Assignment
Once the line with "if t.srcEnabled o.src" is found in the entries below, print it and each following line exactly, stopping after the line with "ok (((s.evt.info.filter (fun"; print nothing else.

***** Recorded data *****

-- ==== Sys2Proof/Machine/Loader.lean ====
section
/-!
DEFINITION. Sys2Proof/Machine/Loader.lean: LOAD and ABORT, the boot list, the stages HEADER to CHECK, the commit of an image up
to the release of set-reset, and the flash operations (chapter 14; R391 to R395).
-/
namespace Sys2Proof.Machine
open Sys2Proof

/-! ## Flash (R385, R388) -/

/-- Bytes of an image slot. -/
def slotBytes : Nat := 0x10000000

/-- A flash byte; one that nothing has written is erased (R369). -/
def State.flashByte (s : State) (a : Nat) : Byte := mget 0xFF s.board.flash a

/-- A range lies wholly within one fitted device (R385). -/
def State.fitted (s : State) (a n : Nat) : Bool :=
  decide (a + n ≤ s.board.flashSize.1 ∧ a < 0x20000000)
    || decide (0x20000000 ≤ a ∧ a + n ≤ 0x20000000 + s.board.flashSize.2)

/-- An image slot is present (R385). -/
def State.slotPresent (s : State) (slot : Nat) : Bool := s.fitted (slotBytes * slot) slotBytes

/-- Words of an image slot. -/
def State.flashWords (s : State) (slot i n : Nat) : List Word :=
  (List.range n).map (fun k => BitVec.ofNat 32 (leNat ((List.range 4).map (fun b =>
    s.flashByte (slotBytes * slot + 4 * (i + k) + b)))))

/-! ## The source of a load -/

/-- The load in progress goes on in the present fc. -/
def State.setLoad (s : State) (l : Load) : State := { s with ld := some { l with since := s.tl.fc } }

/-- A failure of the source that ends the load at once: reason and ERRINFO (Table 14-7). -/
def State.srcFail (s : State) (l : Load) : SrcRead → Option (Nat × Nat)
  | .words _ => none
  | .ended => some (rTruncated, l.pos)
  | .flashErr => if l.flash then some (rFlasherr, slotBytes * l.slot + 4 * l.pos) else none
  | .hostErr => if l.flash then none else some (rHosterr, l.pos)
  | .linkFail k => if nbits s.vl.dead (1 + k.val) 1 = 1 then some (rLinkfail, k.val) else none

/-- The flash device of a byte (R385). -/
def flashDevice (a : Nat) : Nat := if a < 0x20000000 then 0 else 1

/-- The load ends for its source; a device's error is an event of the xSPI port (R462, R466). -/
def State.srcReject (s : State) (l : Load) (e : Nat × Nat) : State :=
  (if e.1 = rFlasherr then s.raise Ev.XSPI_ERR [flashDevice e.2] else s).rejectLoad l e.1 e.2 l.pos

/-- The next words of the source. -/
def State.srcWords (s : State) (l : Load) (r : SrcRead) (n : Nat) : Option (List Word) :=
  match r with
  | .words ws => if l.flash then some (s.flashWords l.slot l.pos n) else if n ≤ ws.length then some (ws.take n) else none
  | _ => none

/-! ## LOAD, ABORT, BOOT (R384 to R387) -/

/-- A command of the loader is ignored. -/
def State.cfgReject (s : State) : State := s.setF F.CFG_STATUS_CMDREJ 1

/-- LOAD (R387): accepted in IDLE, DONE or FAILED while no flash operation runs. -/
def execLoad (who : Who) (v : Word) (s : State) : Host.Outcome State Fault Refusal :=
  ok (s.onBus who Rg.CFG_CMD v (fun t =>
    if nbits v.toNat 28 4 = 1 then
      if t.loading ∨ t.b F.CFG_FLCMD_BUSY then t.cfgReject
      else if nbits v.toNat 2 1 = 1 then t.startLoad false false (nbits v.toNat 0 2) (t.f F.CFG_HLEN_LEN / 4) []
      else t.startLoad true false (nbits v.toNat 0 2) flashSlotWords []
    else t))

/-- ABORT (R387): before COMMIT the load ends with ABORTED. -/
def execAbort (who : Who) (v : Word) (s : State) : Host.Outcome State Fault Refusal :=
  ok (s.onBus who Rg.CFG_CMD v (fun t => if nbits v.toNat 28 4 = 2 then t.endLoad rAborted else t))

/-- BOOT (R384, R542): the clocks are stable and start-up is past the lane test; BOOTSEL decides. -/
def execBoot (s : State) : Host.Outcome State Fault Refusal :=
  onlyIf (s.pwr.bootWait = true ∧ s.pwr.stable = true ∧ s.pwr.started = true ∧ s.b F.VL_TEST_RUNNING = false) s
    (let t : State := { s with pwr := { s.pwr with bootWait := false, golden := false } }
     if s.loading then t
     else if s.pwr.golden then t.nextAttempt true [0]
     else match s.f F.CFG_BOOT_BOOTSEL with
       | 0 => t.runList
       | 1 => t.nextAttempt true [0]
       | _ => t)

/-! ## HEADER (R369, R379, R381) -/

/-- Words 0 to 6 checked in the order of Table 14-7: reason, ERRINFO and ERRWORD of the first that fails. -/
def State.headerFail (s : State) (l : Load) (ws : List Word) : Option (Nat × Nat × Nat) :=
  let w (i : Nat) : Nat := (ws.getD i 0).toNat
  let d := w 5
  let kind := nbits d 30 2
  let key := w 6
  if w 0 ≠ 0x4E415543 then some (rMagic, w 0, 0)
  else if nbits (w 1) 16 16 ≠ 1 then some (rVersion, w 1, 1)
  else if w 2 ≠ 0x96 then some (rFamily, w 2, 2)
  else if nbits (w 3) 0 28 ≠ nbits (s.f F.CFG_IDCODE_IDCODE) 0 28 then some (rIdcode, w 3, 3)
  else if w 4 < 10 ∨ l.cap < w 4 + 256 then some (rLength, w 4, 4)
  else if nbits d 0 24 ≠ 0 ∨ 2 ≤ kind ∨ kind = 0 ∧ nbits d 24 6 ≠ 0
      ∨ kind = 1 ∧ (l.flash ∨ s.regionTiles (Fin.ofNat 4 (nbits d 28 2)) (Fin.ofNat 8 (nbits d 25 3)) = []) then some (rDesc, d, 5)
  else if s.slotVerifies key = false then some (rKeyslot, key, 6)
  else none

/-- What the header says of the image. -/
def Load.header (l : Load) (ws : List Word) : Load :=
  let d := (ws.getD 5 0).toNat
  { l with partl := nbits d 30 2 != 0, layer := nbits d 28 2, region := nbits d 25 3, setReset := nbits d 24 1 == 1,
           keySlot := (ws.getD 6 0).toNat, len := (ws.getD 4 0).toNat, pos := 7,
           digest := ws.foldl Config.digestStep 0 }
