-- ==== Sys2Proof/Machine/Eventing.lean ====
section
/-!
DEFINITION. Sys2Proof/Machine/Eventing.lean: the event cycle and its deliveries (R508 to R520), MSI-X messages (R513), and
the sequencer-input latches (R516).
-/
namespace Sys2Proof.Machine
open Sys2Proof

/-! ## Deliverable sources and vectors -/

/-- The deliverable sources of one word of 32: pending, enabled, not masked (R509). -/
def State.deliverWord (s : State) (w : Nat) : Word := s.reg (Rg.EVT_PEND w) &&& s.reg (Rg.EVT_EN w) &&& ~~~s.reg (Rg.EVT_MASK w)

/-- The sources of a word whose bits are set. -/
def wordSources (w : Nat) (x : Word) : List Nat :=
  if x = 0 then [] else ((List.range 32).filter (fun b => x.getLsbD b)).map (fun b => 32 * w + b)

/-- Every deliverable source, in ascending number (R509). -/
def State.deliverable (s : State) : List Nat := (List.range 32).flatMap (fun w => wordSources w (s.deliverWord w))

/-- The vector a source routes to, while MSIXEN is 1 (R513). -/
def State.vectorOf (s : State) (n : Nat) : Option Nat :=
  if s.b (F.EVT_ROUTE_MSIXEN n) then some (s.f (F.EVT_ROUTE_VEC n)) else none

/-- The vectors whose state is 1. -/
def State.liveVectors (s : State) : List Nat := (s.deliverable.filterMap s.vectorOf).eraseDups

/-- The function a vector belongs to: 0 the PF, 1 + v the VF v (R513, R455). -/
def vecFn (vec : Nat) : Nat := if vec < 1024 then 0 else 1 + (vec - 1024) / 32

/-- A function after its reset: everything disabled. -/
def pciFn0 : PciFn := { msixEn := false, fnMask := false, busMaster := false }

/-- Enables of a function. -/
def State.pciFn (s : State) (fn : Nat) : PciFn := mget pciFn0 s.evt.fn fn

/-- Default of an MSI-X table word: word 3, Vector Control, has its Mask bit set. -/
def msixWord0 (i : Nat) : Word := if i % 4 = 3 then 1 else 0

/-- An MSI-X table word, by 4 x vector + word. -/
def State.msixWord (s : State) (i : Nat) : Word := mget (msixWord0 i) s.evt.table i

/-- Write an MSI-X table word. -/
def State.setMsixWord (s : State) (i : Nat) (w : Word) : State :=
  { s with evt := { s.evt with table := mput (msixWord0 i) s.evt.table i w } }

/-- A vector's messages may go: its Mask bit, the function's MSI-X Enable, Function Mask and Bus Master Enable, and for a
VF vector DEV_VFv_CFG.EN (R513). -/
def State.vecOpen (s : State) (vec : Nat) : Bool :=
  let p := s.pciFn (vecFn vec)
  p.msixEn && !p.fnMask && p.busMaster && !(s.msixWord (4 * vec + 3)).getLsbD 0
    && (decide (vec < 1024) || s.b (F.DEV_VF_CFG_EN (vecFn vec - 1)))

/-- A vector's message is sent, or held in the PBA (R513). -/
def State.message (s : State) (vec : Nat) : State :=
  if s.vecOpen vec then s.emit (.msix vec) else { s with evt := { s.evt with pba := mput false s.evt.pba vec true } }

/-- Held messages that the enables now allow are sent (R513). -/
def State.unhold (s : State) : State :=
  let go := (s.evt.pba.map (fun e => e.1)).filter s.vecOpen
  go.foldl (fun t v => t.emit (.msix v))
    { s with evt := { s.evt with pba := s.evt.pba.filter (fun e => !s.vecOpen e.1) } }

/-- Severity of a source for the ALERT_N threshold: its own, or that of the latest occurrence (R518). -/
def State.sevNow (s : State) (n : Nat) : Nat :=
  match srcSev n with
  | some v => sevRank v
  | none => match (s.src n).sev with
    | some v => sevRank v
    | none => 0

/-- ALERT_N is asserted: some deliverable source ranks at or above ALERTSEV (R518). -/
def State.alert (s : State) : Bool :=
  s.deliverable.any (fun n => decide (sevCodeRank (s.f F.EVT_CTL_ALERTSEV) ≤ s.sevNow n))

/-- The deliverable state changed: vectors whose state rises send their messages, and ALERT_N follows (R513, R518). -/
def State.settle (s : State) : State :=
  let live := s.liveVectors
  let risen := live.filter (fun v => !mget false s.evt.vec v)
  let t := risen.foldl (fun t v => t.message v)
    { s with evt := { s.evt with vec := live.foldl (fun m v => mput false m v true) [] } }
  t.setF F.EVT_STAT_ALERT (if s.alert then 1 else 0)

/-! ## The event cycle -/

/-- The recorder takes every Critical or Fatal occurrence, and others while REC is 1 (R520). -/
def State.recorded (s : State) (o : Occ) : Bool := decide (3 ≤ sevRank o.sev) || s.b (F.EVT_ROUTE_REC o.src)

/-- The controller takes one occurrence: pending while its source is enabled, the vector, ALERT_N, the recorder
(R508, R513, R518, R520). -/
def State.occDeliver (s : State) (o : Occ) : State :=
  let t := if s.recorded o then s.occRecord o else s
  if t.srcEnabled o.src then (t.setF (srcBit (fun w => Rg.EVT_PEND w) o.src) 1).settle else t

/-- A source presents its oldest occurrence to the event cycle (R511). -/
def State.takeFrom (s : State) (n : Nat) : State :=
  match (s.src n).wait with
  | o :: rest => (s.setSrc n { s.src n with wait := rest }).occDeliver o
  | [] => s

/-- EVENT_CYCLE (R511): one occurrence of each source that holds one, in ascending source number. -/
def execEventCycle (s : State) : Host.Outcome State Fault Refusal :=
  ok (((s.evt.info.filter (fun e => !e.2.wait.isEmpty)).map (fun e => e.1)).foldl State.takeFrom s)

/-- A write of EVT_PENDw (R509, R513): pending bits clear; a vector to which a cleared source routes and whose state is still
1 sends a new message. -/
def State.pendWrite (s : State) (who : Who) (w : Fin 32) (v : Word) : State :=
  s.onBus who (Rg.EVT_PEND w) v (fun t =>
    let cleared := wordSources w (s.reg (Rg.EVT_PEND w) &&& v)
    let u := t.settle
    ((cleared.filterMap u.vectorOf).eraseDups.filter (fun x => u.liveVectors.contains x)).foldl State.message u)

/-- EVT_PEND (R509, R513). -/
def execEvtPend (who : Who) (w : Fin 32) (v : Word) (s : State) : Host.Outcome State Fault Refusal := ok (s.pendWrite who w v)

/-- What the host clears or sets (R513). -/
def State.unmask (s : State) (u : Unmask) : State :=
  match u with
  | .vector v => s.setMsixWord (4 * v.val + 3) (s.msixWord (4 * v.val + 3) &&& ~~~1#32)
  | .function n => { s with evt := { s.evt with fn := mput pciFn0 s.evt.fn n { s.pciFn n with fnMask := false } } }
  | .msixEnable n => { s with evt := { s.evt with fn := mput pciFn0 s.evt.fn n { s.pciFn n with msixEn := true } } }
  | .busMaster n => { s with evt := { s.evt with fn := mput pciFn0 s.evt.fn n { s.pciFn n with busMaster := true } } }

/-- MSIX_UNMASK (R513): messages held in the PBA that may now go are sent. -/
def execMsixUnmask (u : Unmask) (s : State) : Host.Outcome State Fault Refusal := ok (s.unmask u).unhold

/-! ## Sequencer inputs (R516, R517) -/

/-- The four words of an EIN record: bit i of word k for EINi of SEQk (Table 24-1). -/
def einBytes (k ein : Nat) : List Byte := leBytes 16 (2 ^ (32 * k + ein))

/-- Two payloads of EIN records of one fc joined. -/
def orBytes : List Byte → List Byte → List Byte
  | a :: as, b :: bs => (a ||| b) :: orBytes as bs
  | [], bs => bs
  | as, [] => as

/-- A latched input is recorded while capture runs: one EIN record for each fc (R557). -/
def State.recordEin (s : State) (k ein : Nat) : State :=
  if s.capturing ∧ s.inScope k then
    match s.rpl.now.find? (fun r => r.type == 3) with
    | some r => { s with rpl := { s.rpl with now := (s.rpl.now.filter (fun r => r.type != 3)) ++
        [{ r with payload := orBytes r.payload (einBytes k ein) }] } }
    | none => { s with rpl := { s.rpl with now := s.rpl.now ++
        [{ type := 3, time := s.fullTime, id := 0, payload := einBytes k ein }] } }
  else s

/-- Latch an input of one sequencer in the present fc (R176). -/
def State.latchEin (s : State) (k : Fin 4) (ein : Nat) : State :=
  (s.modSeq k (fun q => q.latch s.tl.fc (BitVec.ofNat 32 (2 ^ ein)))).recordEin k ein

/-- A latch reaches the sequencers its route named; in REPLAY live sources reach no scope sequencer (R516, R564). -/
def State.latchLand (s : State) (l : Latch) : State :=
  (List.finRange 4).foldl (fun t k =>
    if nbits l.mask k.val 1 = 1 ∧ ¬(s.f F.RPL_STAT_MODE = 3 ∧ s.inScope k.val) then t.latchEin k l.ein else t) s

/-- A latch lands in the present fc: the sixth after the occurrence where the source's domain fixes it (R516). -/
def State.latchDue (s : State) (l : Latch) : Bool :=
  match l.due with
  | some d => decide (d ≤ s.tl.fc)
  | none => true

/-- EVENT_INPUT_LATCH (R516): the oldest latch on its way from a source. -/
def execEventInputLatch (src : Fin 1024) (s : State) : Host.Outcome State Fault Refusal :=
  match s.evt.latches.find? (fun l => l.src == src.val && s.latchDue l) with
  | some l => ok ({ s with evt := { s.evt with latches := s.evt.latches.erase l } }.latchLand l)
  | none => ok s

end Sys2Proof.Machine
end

*****

Final answer
  if t.srcEnabled o.src then (t.setF (srcBit (fun w => Rg.EVT_PEND w) o.src) 1).settle else t

/-- A source presents its oldest occurrence to the event cycle (R511). -/
def State.takeFrom (s : State) (n : Nat) : State :=
  match (s.src n).wait with
  | o :: rest => (s.setSrc n { s.src n with wait := rest }).occDeliver o
  | [] => s

/-- EVENT_CYCLE (R511): one occurrence of each source that holds one, in ascending source number. -/
def execEventCycle (s : State) : Host.Outcome State Fault Refusal :=
  ok (((s.evt.info.filter (fun e => !e.2.wait.isEmpty)).map (fun e => e.1)).foldl State.takeFrom s)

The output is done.